The Angry Birds Get Crafty
The iPhone game Angry Birds has become unbelievably popular for a casual game – it’s almost reached the ranks of casual game perfection, where titles like Bejeweled and Peggle reign.
Now it’s been turned into a crafty work of art by Brookelynn Morris, who created needle-felted versions of the iconic red bird, the demolishing yellow bird and a villainous egg-stealing pig.
The idea of needle felting was always a bit daunting for me to grasp. I find it hard to wrap my mind around the idea of how repeatedly stabbing a ball of wool roving with a needle will turn it into a perfect and firm sphere – but that’s really all there is to it.
You simply start off with a fluffy ball of wool roving and by pressing the barbed needle into the wool evenly around the ball, the fibers get tangled up. The eyes are made out of smaller tufts of wool and again, repeatedly poked at until they’re the right shape. Ditto for the eyebrows, beak and crest.
It’s still important to get the general shape of the body part right before you begin poking it onto the body, though – for instance, the beak needs to be made out of a pinch of wool folded over to make a point. It also looks like it would be much easier to felt each component before attaching it, as you have more room to manoeuvre.

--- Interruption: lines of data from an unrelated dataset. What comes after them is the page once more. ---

-- ==== Sys2Proof/Machine/BulkTransfer.lean ====
section
/-! DEFINITION. WRITE_BUFFER in its two forms and WRITE_STREAM in its three (43_bulk_transfer.md R141, R142, R150 to
R155). -/

namespace Sys2Proof.Machine

/-- WRITE_BUFFER_IDX (R141). The growth check comes before the wait; growth itself takes effect with the transfer. -/
def execWriteBufferIdx (s : State) : Result :=
  command true s fun x =>
    let start := x.argument0
    let n := x.argument1
    if n = 0 then complete x s
    else
      growing (start + n) x s fun x =>
        popping .writeBufferIdx (wordsFor n s.W) x s fun e x =>
          complete { x with words := bulkWrite s.W x.words start e n } s

/-- WRITE_BUFFER_CUR (R142). -/
def execWriteBufferCur (s : State) : Result :=
  command true s fun x =>
    let start := x.cursor
    let n := x.argument1
    if n = 0 then complete x s
    else
      growing (start + n) x s fun x =>
        popping .writeBufferCur (wordsFor n s.W) x s fun e x =>
          complete { x with words := bulkWrite s.W x.words start e n, cursor := start + n } s

/-- WRITE_STREAM_II (R151). -/
def execWriteStreamII (src : BitVec 3) (s : State) : Result :=
  command (sourceLegal s src) s fun x =>
    withSource src s fun y =>
      let d := x.argument0
      let start := x.argument1
      let n := x.argument2
      streamCheck src y start n x s <|
        growing (d + n) x s fun x =>
          complete { x with words := streamCopy s.W x.words y.words d start n } s

/-- WRITE_STREAM_CI (R152). -/
def execWriteStreamCI (src : BitVec 3) (s : State) : Result :=
  command (sourceLegal s src) s fun x =>
    withSource src s fun y =>
      let d := x.cursor
      let start := x.argument1
      let n := x.argument2
      streamCheck src y start n x s <|
        growing (d + n) x s fun x =>
          complete { x with words := streamCopy s.W x.words y.words d start n, cursor := d + n } s

/-- WRITE_STREAM_CC (R153): the source's cursor advances too (R155); nothing else of the source changes (R35). -/
def execWriteStreamCC (src : BitVec 3) (s : State) : Result :=
  command (sourceLegal s src) s fun x =>
    withSource src s fun y =>
      let d := x.cursor
      let start := y.cursor
      let n := x.argument2
      streamCheck src y start n x s <|
        growing (d + n) x s fun x =>
          complete { x with words := streamCopy s.W x.words y.words d start n, cursor := d + n }
            (s.setInst (sourceOf src) { y with cursor := start + n })

end Sys2Proof.Machine
end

It seems that once the wool is tightly tangled, the individual pieces are no longer able to fall out, and the bird will stay intact. That’s perfect – all you need is a slingshot and you can now play Angry Birds in real life! Of course, it might be pretty hard to fling them around; they’re made of wool and wool isn’t exactly known for being weighty. You could also just use them as pincushions if you happen to be crafty in the sewing department, but that’s not nearly as exciting.
The Angry Birds have been featured in everything from bento lunchboxes to delicious (and fully playable) cake – and if you’re interested in getting to know the individual birds a bit more, this infographic will give you an idea of what they’re like.